##### AVAILABLE DATA
-- ==== Sys2Proof/Laws/Memory.lean ====
section
/-!
SUPPORT. Laws/Memory.lean: the device HBM (R20, R351): reading after writing, and the canonical form that every operation keeps.
-/
namespace Sys2Proof.Machine
open Sys2Proof

theorem putMem_cons (m : List Host.Cell) (a : Nat) (b : Byte) (l : List Byte) :
    putMem m a (b :: l) = putMem (putKey m a hbmDefault b) (a + 1) l := rfl

/-- A byte outside the bytes written reads as before. -/
theorem putMem_ne (m : List Host.Cell) (a : Nat) (l : List Byte) (x : Nat) (h : x < a ∨ a + l.length ≤ x) :
    (findKey (putMem m a l) x).getD hbmDefault = (findKey m x).getD hbmDefault := by
  induction l generalizing m a with
  | nil => rfl
  | cons b l ih =>
    have hne : a ≠ x := by simp at h; omega
    rw [putMem_cons, ih _ _ (by simp at h; omega), findKey_putKey_ne _ _ _ hne]

/-- A byte inside the bytes written reads as written. -/
theorem putMem_same (m : List Host.Cell) (a : Nat) (l : List Byte) (i : Nat) (h : i < l.length) :
    (findKey (putMem m a l) (a + i)).getD hbmDefault = l[i] := by
  induction l generalizing m a i with
  | nil => simp at h
  | cons b l ih =>
    rw [putMem_cons]
    cases i with
    | zero =>
      rw [putMem_ne _ _ _ _ (.inl (by omega))]
      exact getD_putKey_same _ _ _ _
    | succ i =>
      have := ih (putKey m a hbmDefault b) (a + 1) i (by simpa using h)
      rw [show a + (i + 1) = a + 1 + i by omega, this]
      rfl

/-- A write leaves every byte outside it. -/
theorem hbmRd_hbmWr_ne (s : State) (a : Nat) (l : List Byte) (x : Nat) (h : x < a ∨ a + l.length ≤ x) :
    hbmRd (hbmWr s a l) x = hbmRd s x := putMem_ne s.hbm a l x h

/-- A write stores its bytes. -/
theorem hbmRd_hbmWr_same (s : State) (a : Nat) (l : List Byte) (i : Nat) (h : i < l.length) :
    hbmRd (hbmWr s a l) (a + i) = l[i] := putMem_same s.hbm a l i h

/-- `hbmRd` sees only the HBM. -/
theorem hbmRd_congr {s t : State} (h : t.hbm = s.hbm) (a : Nat) : hbmRd t a = hbmRd s a := by unfold hbmRd; rw [h]

/-- Putting bytes keeps the canonical form. -/
theorem putMem_wf (m : List Host.Cell) (a : Nat) (l : List Byte) (h : Memory.wf m = true) : Memory.wf (putMem m a l) = true := by
  induction l generalizing m a with
  | nil => exact h
  | cons b l ih =>
    rw [putMem_cons]
    refine ih _ _ ?_
    unfold Memory.wf at h ⊢
    rw [Bool.and_eq_true, List.all_eq_true] at h ⊢
    refine ⟨sortedKeys_putKey _ _ _ h.1, fun p hp => ?_⟩
    have := mem_putKey_ne (d := hbmDefault) (fun q hq => by simpa using h.2 q hq) p hp
    simpa using this

/-- Every write of the HBM keeps the canonical form. -/
theorem hbmWr_wf (s : State) (a : Nat) (l : List Byte) (h : Memory.wf s.hbm = true) : Memory.wf (hbmWr s a l).hbm = true :=
  putMem_wf s.hbm a l h

/-- The HBM after reset has the canonical form. -/
theorem reset_wf : Memory.wf State.reset.hbm = true := rfl

end Sys2Proof.Machine
end

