theorem kept_dropNoRoute {q : List Instr} {s : State} (h : Kept q s) (inp x2) : Kept q (dropNoRoute s inp x2) := by
  unfold dropNoRoute
  repeat' first | with_reducible exact h | with_reducible assumption | with_reducible apply kept_packetError | with_reducible apply kept_countNoRoute

theorem kept_countDiscarded {q : List Instr} {s : State} (h : Kept q s) (k) : Kept q (countDiscarded s k) := by
  unfold countDiscarded
  repeat' first | with_reducible exact h | with_reducible assumption | with_reducible apply kept_bump | with_reducible apply kept_cnt

theorem kept_capture {q : List Instr} {s : State} (h : Kept q s) (inp out x3 key) : Kept q (capture s inp out x3 key) := by
  unfold capture
  repeat' first
    | with_reducible exact h
    | with_reducible assumption
    | with_reducible apply kept_cnt
    | with_reducible apply Kept.ite
    | simp only [kept_mk]
    | with_reducible apply Kept.parts
    | with_reducible refine Kept.foldl ?_ (fun _ _ _ => ?_)
    | split

theorem kept_mirrorCopy {q : List Instr} {s : State} (h : Kept q s) (inp p arrived) : Kept q (mirrorCopy s inp p arrived) := by
  unfold mirrorCopy
  repeat' first
    | with_reducible exact h
    | with_reducible assumption
    | with_reducible apply kept_noteChoice
    | with_reducible apply kept_cnt
    | with_reducible apply kept_bump
    | with_reducible apply kept_bumpId
    | with_reducible apply kept_enqueue
    | with_reducible apply kept_dropNoRoute
    | with_reducible apply Kept.ite
    | simp only
    | with_reducible apply Kept.parts
    | with_reducible refine Kept.foldl ?_ (fun _ _ _ => ?_)
    | split

theorem kept_injectTo {q : List Instr} {s : State} (h : Kept q s) (inp p outs multi) : Kept q (injectTo s inp p outs multi) := by
  unfold injectTo
  repeat' first
    | with_reducible exact h
    | with_reducible assumption
    | with_reducible apply kept_enterBuffer
    | with_reducible apply kept_bumpId
    | with_reducible apply kept_mirrorCopy
    | with_reducible apply Kept.ite

theorem kept_injectQuiet {q : List Instr} {s : State} (h : Kept q s) (inp p) : Kept q (injectQuiet s inp p) := by
  unfold injectQuiet
  repeat' first
    | with_reducible exact h
    | with_reducible assumption
    | with_reducible apply kept_capture
    | with_reducible apply kept_injectTo
    | with_reducible apply kept_noteRoute
    | with_reducible apply kept_dropNoRoute
    | with_reducible apply kept_countNoRoute
    | with_reducible apply kept_cnt
    | with_reducible apply Kept.ite
    | simp only
    | with_reducible apply Kept.parts
    | with_reducible refine Kept.foldl ?_ (fun _ _ _ => ?_)
    | split

theorem kept_notifyUnreachable {q : List Instr} {s : State} (h : Kept q s) (x1 port) : Kept q (notifyUnreachable s x1 port) := by
  unfold notifyUnreachable
  repeat' first
    | with_reducible exact h
    | with_reducible assumption
    | with_reducible apply kept_injectQuiet
    | with_reducible apply Kept.ite
    | simp only [kept_mk]
    | with_reducible apply Kept.parts
    | with_reducible refine Kept.foldl ?_ (fun _ _ _ => ?_)
    | split

theorem kept_inject {q : List Instr} {s : State} (h : Kept q s) (inp p) : Kept q (inject s inp p) := by
  unfold inject
  repeat' first
    | with_reducible exact h
    | with_reducible assumption
    | with_reducible apply kept_notifyUnreachable
    | with_reducible apply kept_injectQuiet
    | with_reducible apply Kept.ite
    | simp only [kept_mk]
    | with_reducible apply Kept.parts
    | with_reducible refine Kept.foldl ?_ (fun _ _ _ => ?_)
    | split

theorem kept_denyAtIngress {q : List Instr} {s : State} (h : Kept q s) (inp x2 ccode detail) : Kept q (denyAtIngress s inp x2 ccode detail) := by
  unfold denyAtIngress
  repeat' first
    | with_reducible exact h
    | with_reducible assumption
    | with_reducible apply kept_inject
    | with_reducible apply kept_bump
    | with_reducible apply kept_cnt

theorem kept_clusterNotRunning {q : List Instr} {s : State} (h : Kept q s) (x x2) : Kept q (clusterNotRunning s x x2) := by
  unfold clusterNotRunning
  repeat' first
    | with_reducible exact h
    | with_reducible assumption
    | with_reducible apply kept_inject
    | with_reducible apply kept_countDiscarded
    | with_reducible apply kept_cnt
    | with_reducible apply Kept.ite
    | simp only [kept_mk]
    | with_reducible apply Kept.parts
    | with_reducible refine Kept.foldl ?_ (fun _ _ _ => ?_)
    | split

theorem kept_spendCredit {q : List Instr} {s : State} (h : Kept q s) (x1 c n) : Kept q (spendCredit s x1 c n) := by
  unfold spendCredit
  repeat' first
    | with_reducible exact h
    | with_reducible assumption
    | with_reducible apply Kept.ite
    | simp only [kept_mk]
    | with_reducible apply Kept.parts

theorem kept_setEgress {q : List Instr} {s : State} (h : Kept q s) (o l) : Kept q (setEgress s o l) := by
  unfold setEgress
  repeat' first
    | with_reducible exact h
    | with_reducible assumption
    | with_reducible apply Kept.ite
    | simp only [kept_mk]
    | with_reducible apply Kept.parts

theorem kept_jigAdmit {q : List Instr} {s : State} (h : Kept q s) (j inp half p arrived) : Kept q (jigAdmit s j inp half p arrived) := by
  unfold jigAdmit
  repeat' first
    | with_reducible exact h
    | with_reducible assumption
    | with_reducible apply kept_cnt
    | with_reducible apply kept_spendCredit
    | with_reducible apply kept_oweCredit
    | with_reducible apply kept_bumpId
    | with_reducible apply kept_setEgress
    | with_reducible apply Kept.ite
    | simp only [kept_mk]
    | with_reducible apply Kept.parts

theorem kept_jigMisses {q : List Instr} {s : State} (h : Kept q s) (l) : Kept q (jigMisses s l) := by
  unfold jigMisses
  repeat' first
    | with_reducible exact h
    | with_reducible assumption
    | with_reducible apply kept_cnt
    | with_reducible apply Kept.ite
    | simp only [kept_mk]
    | with_reducible apply Kept.parts
    | with_reducible refine Kept.foldl ?_ (fun _ _ _ => ?_)

theorem kept_discardBad {q : List Instr} {s : State} (h : Kept q s) (inp half cause p arrived count) : Kept q (discardBad s inp half cause p arrived count) := by
  unfold discardBad
  repeat' first
    | with_reducible exact h
    | with_reducible assumption
    | with_reducible apply kept_cnt
    | with_reducible apply kept_packetError
    | with_reducible apply kept_oweCredit
    | with_reducible apply Kept.ite

theorem kept_queuePacket {q : List Instr} {s : State} (h : Kept q s) (inp half p arrived outs multi unchecked jigMiss) : Kept q (queuePacket s inp half p arrived outs multi unchecked jigMiss) := by
  unfold queuePacket
  repeat' first
    | with_reducible exact h
    | with_reducible assumption
    | with_reducible apply kept_enterBuffer
    | with_reducible apply kept_bumpId
    | with_reducible apply kept_mirrorCopy
    | with_reducible apply Kept.ite

theorem kept_checkAndQueue {q : List Instr} {s : State} (h : Kept q s) (inp half p arrived outs multi miss jigMiss) : Kept q (checkAndQueue s inp half p arrived outs multi miss jigMiss) := by
  unfold checkAndQueue
  repeat' first
    | with_reducible exact h
    | with_reducible assumption
    | with_reducible apply kept_queuePacket
    | with_reducible apply kept_cnt
    | with_reducible apply kept_inflightUp
    | with_reducible apply kept_denyAtIngress
    | with_reducible apply kept_oweCredit
    | with_reducible apply Kept.ite
    | simp only [kept_mk]
    | with_reducible apply Kept.parts
    | with_reducible refine Kept.foldl ?_ (fun _ _ _ => ?_)
    | split

theorem kept_ingressRoute {q : List Instr} {s : State} (h : Kept q s) (inp half p arrived miss) : Kept q (ingressRoute s inp half p arrived miss) := by
  unfold ingressRoute
  repeat' first
    | with_reducible exact h
    | with_reducible assumption
    | with_reducible apply kept_noteRoute
    | with_reducible apply kept_capture
    | with_reducible apply kept_jigAdmit
    | with_reducible apply kept_jigMisses
    | with_reducible apply kept_checkAndQueue
    | with_reducible apply kept_inflightUp
    | with_reducible apply kept_denyAtIngress
    | with_reducible apply kept_oweCredit
    | with_reducible apply kept_notifyUnreachable
    | with_reducible apply kept_dropNoRoute
    | with_reducible apply kept_countNoRoute
    | with_reducible apply kept_clusterNotRunning
    | with_reducible apply Kept.ite
    | simp only
    | with_reducible apply Kept.parts
    | with_reducible refine Kept.foldl ?_ (fun _ _ _ => ?_)
    | split

theorem kept_takeOffer {q : List Instr} {s : State} (h : Kept q s) (x p) : Kept q (takeOffer s x p) := by
  unfold takeOffer
  repeat' first
    | with_reducible exact h
    | with_reducible assumption
    | with_reducible apply Kept.ite
    | simp only [kept_mk]
    | with_reducible apply Kept.parts
    | with_reducible refine Kept.foldl ?_ (fun _ _ _ => ?_)
    | split

theorem kept_ingress {q : List Instr} {s : State} (h : Kept q s) (inp half p complete miss) : Kept q (ingress s inp half p complete miss) := by
  unfold ingress
  repeat' first
    | with_reducible exact h
    | with_reducible assumption
    | with_reducible apply kept_takeOffer
    | with_reducible apply kept_discardBad
    | with_reducible apply kept_jigMisses
    | with_reducible apply kept_inflightDown
    | with_reducible apply kept_countDiscarded
    | with_reducible apply kept_oweCredit
    | with_reducible apply kept_ingressRoute
    | with_reducible apply Kept.ite
    | simp only
    | with_reducible apply Kept.parts
    | with_reducible refine Kept.foldl ?_ (fun _ _ _ => ?_)
    | split

theorem kept_execIngressHoldRelease {q : List Instr} {s : State} (h : Kept q s) (inp hi tc) : KeptOut q (execIngressHoldRelease inp hi tc s) := by
  unfold execIngressHoldRelease
  repeat' first
    | with_reducible exact h
    | with_reducible assumption
    | with_reducible exact KeptOut.refused
    | with_reducible apply KeptOut.ite
    | with_reducible apply KeptOut.next
    | with_reducible apply kept_releaseHeld

theorem kept_execSpillRefill {q : List Instr} {s : State} (h : Kept q s) (inp out tc multicast bad) : KeptOut q (execSpillRefill inp out tc multicast bad s) := by
  unfold execSpillRefill
  repeat' first
    | with_reducible exact h
    | with_reducible assumption
    | with_reducible exact KeptOut.refused
    | with_reducible apply KeptOut.ite
    | with_reducible apply KeptOut.next
    | with_reducible apply kept_refill

theorem kept_lookupReturn {q : List Instr} {s : State} (h : Kept q s) (id readError) : Kept q (lookupReturn s id readError) := by
  unfold lookupReturn
  repeat' first
    | with_reducible exact h
    | with_reducible assumption
    | with_reducible apply kept_report
    | with_reducible apply kept_takeFree
    | with_reducible apply kept_denyAtIngress
    | with_reducible apply kept_discardPkt
    | with_reducible apply kept_inflightUp
    | with_reducible apply Kept.ite
    | simp only [kept_mk]
    | with_reducible apply Kept.parts
    | with_reducible refine Kept.foldl ?_ (fun _ _ _ => ?_)
    | split

theorem kept_execExtentLookupReturn {q : List Instr} {s : State} (h : Kept q s) (id readError) : KeptOut q (execExtentLookupReturn id readError s) := by
  unfold execExtentLookupReturn
  repeat' first
    | with_reducible exact h
    | with_reducible assumption
    | with_reducible exact KeptOut.refused
    | with_reducible apply KeptOut.ite
    | with_reducible apply KeptOut.next
    | with_reducible apply kept_lookupReturn

end Sys2Proof.Machine
end

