theorem kept_failAttempt {q : List Instr} {s : State} (h : Kept q s) (r) : Kept q (failAttempt s r) := by
  unfold failAttempt
  repeat' first
    | with_reducible exact h
    | with_reducible assumption
    | with_reducible apply kept_pump
    | with_reducible apply kept_setReq
    | with_reducible apply kept_cocoon
    | with_reducible apply Kept.ite
    | simp only [kept_mk]
    | with_reducible apply Kept.parts
    | with_reducible refine Kept.foldl ?_ (fun _ _ _ => ?_)

theorem kept_execWriteCompletionRelease {q : List Instr} {s : State} (h : Kept q s) (id) : KeptOut q (execWriteCompletionRelease id s) := by
  unfold execWriteCompletionRelease
  repeat' first
    | with_reducible exact h
    | with_reducible assumption
    | with_reducible exact KeptOut.refused
    | with_reducible apply KeptOut.ite
    | with_reducible apply KeptOut.next
    | with_reducible apply kept_finishReq
    | with_reducible apply Kept.ite
    | simp only [kept_mk]
    | with_reducible apply Kept.parts
    | with_reducible refine Kept.foldl ?_ (fun _ _ _ => ?_)
    | split

theorem kept_execPlaneBarExpire {q : List Instr} {s : State} (h : Kept q s) (e dest) : KeptOut q (execPlaneBarExpire e dest s) := by
  unfold execPlaneBarExpire
  repeat' first
    | with_reducible exact h
    | with_reducible assumption
    | with_reducible exact KeptOut.refused
    | with_reducible apply KeptOut.ite
    | with_reducible apply KeptOut.next
    | with_reducible apply kept_pump
    | with_reducible apply Kept.ite
    | simp only [kept_mk]
    | with_reducible apply Kept.parts

theorem kept_execLinkUpSendHoldExpire {q : List Instr} {s : State} (h : Kept q s) (e) : KeptOut q (execLinkUpSendHoldExpire e s) := by
  unfold execLinkUpSendHoldExpire
  repeat' first
    | with_reducible exact h
    | with_reducible assumption
    | with_reducible exact KeptOut.refused
    | with_reducible apply KeptOut.ite
    | with_reducible apply KeptOut.next
    | with_reducible apply kept_pump
    | with_reducible apply Kept.ite
    | simp only [kept_mk]
    | with_reducible apply Kept.parts
    | with_reducible refine Kept.foldl ?_ (fun _ _ _ => ?_)
    | split

theorem kept_execPairPlaneReset {q : List Instr} {s : State} (h : Kept q s) (c dest) : KeptOut q (execPairPlaneReset c dest s) := by
  unfold execPairPlaneReset
  repeat' first
    | with_reducible exact h
    | with_reducible assumption
    | with_reducible exact KeptOut.refused
    | with_reducible apply KeptOut.ite
    | with_reducible apply KeptOut.next
    | with_reducible apply Kept.ite
    | simp only [kept_mk]
    | with_reducible apply Kept.parts
    | with_reducible refine Kept.foldl ?_ (fun _ _ _ => ?_)
    | split

theorem kept_execFlrTagRelease {q : List Instr} {s : State} (h : Kept q s) : KeptOut q (execFlrTagRelease s) := by
  unfold execFlrTagRelease
  repeat' first
    | with_reducible exact h
    | with_reducible assumption
    | with_reducible exact KeptOut.refused
    | with_reducible apply KeptOut.ite
    | with_reducible apply KeptOut.next
    | with_reducible apply Kept.ite
    | simp only [kept_mk]
    | with_reducible apply Kept.parts

theorem kept_cqWrite {q : List Instr} {s : State} (h : Kept q s) (d) : Kept q (cqWrite s d) := by
  unfold cqWrite
  repeat' first
    | with_reducible exact h
    | with_reducible assumption
    | with_reducible apply kept_setCtx
    | with_reducible apply kept_dmaWrite
    | with_reducible apply Kept.ite

theorem kept_completeDesc {q : List Instr} {s : State} (h : Kept q s) (d) : Kept q (completeDesc s d) := by
  unfold completeDesc
  repeat' first
    | with_reducible exact h
    | with_reducible assumption
    | with_reducible apply kept_nearDrop
    | with_reducible apply kept_ctxStatus
    | with_reducible apply kept_cqWrite
    | with_reducible apply Kept.ite
    | simp only [kept_mk]
    | with_reducible apply Kept.parts

end Sys2Proof.Machine
end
##########
#### [WORK ITEM]
For every line in the data above that holds "after", return the line itself.

#### [REPLY]
SUPPORT. Laws/Memory.lean: the device HBM (R20, R351): reading after writing, and the canonical form that every operation keeps.
/-- The HBM after reset has the canonical form. -/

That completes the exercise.